One of the reasons some farm equipment dealers have avoided expanding their business operations to other locations is the lack of management talent to effectively oversee the integration of the two business cultures.
“There are several challenges involved in trying to meld cultures,” says Shawn Skaggs, COO of Livingston Machinery. “The biggest challenge is having the right people in your existing business trained and ready to go to lead the people in the dealerships being acquired. Leadership sets the tone of the dealership and can answer questions from the perspective of your current company culture and that is huge when bringing in a new dealership.”
Skaggs emphasizes that this doesn’t mean the leaders he’s talking about have to be a store manager, but he insists, “They need to be in a position to lead, especially in customer facing situations.”
Another major challenge is training the new people on the acquiring dealership’s systems and processes, he says. “This is hard because whether you realize it or not, there are many processes in your business that everyone ‘just knows,’ but they’ve never been written down, and no one is going to think to teach them to new hires until it causes a problem, which is often not until you are in the middle of busy season.”
Livingston Machinery is a 6-store AGCO dealership group in Oklahoma and Texas. Its most recent acquisition was in February 2016 when it reached an agreement to purchase the ag division of Warren CAT.
Skaggs says the biggest mistakes the dealership has made in trying to transition new acquisitions usually center on people, and often they result from a lack of training for new managers.
“Sometimes these acquisitions are planned out for years and give you plenty of time to get people ready and sometimes they come along when you least expect them but are too good an opportunity to pass up,” he explains. “This is why it is always important to have backup managers trained in every department in every store. In addition to giving you a backup should the worst happen, it also gives you plenty of management candidates when you need them.”
Leadership & Company Values
Skaggs says along with well trained management, at the heart of every successful transition is leadership. He describes the role of this person as one who can effectively demonstrate and convey the company culture and values. “It is also a good idea for the senior leadership of the company to get to know everyone in the new acquisition that they can and encourage them to call with questions,” adds Skaggs. “Anytime you can have influence in that new business, it is a good thing no matter how busy you are.”

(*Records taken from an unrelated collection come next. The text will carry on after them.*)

@[simp] theorem withJobs_power (s : State) (x : List BeaconJob) : (s.withJobs x).power = s.power := rfl
@[simp] theorem withJobs_now (s : State) (x : List BeaconJob) : (s.withJobs x).now = s.now := rfl
@[simp] theorem withJobs_free (s : State) (x : List BeaconJob) : (s.withJobs x).free = s.free := rfl
@[simp] theorem withJobs_pending (s : State) (x : List BeaconJob) : (s.withJobs x).pending = s.pending := rfl
@[simp] theorem withJobs_nodes (s : State) (x : List BeaconJob) : (s.withJobs x).nodes = s.nodes := rfl
@[simp] theorem withJobs_records (s : State) (x : List BeaconJob) : (s.withJobs x).records = s.records := rfl
@[simp] theorem withJobs_expectations (s : State) (x : List BeaconJob) : (s.withJobs x).expectations = s.expectations := rfl
@[simp] theorem withJobs_sweep (s : State) (x : List BeaconJob) : (s.withJobs x).sweep = s.sweep := rfl
@[simp] theorem withJobs_ring (s : State) (x : List BeaconJob) : (s.withJobs x).ring = s.ring := rfl
@[simp] theorem withJobs_dispatch (s : State) (x : List BeaconJob) : (s.withJobs x).dispatch = s.dispatch := rfl
@[simp] theorem withJobs_mode (s : State) (x : List BeaconJob) : (s.withJobs x).mode = s.mode := rfl
@[simp] theorem withJobs_level (s : State) (x : List BeaconJob) : (s.withJobs x).level = s.level := rfl
@[simp] theorem withJobs_segments (s : State) (x : List BeaconJob) : (s.withJobs x).segments = s.segments := rfl
@[simp] theorem withJobs_walls (s : State) (x : List BeaconJob) : (s.withJobs x).walls = s.walls := rfl
@[simp] theorem withJobs_pourClock (s : State) (x : List BeaconJob) : (s.withJobs x).pourClock = s.pourClock := rfl
@[simp] theorem withJobs_placementSeen (s : State) (x : List BeaconJob) : (s.withJobs x).placementSeen = s.placementSeen := rfl
@[simp] theorem withJobs_feed (s : State) (x : List BeaconJob) : (s.withJobs x).feed = s.feed := rfl
@[simp] theorem withJobs_conditions (s : State) (x : List BeaconJob) : (s.withJobs x).conditions = s.conditions := rfl
@[simp] theorem withJobs_monitors (s : State) (x : List BeaconJob) : (s.withJobs x).monitors = s.monitors := rfl
@[simp] theorem withJobs_markers (s : State) (x : List BeaconJob) : (s.withJobs x).markers = s.markers := rfl
@[simp] theorem withJobs_command (s : State) (x : List BeaconJob) : (s.withJobs x).command = s.command := rfl
@[simp] theorem withJobs_params (s : State) (x : List BeaconJob) : (s.withJobs x).params = s.params := rfl
@[simp] theorem withJobs_agents (s : State) (x : List BeaconJob) : (s.withJobs x).agents = s.agents := rfl
@[simp] theorem withJobs_console (s : State) (x : List BeaconJob) : (s.withJobs x).console = s.console := rfl
@[simp] theorem withJobs_relays (s : State) (x : List BeaconJob) : (s.withJobs x).relays = s.relays := rfl
@[simp] theorem withJobs_transit (s : State) (x : List BeaconJob) : (s.withJobs x).transit = s.transit := rfl
@[simp] theorem withJobs_jobs (s : State) (x : List BeaconJob) : (s.withJobs x).jobs = x := rfl

/-! ## Channels -/

@[simp] theorem channel_setChannel_same (s : State) (c : Channel) (x : ChannelContext) :
    (s.setChannel c x).channel c = x := by
  cases c <;> rfl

Going hand in hand with effective leadership is clear communication of the company’s mission and the values required to live up to that mission. “They should be written down,” he says. “We hang them on a poster in each dealership.
“Something else that we should have done much sooner is to have our experienced people develop a Standard Operating Procedures Manual. It doesn’t have to be anything extravagant. Start by having them write down the top 10 things that they do most often, then split up the list among your experienced people to write the procedures,” Skaggs explains. “Having everyone invest an hour or so upfront doing this will save the company countless hours and dollars in the long run.”
Common Traps in Acquisitions
Another people mistake is hiring too many people to start, he says. “I hate to say it, but sometimes everyone who worked there before can’t be hired into the company. It may be because they are not a good cultural fit, but it may also be because the math for that level of staffing doesn’t work. Wages are your biggest expense in a dealership and they can break a dealer just like inventory can,” says Skaggs.
“You have determine beforehand what the correct staffing levels are based on projections, and stick to it. This is especially hard when you have new managers who think they need more help than they really do.”
Finally, he advises dealers contemplating an acquisition to not become a victim of what he calls “deal heat,” which often happens during the excitement of expanding.
“When making that acquisition, you often end up agreeing to things that hurt the new business instead of help it because you just want to get it finished and you are excited about the prospects. A good rule of thumb is that if you wouldn’t have considered doing it in your existing business, you shouldn’t consider it in the acquisition.”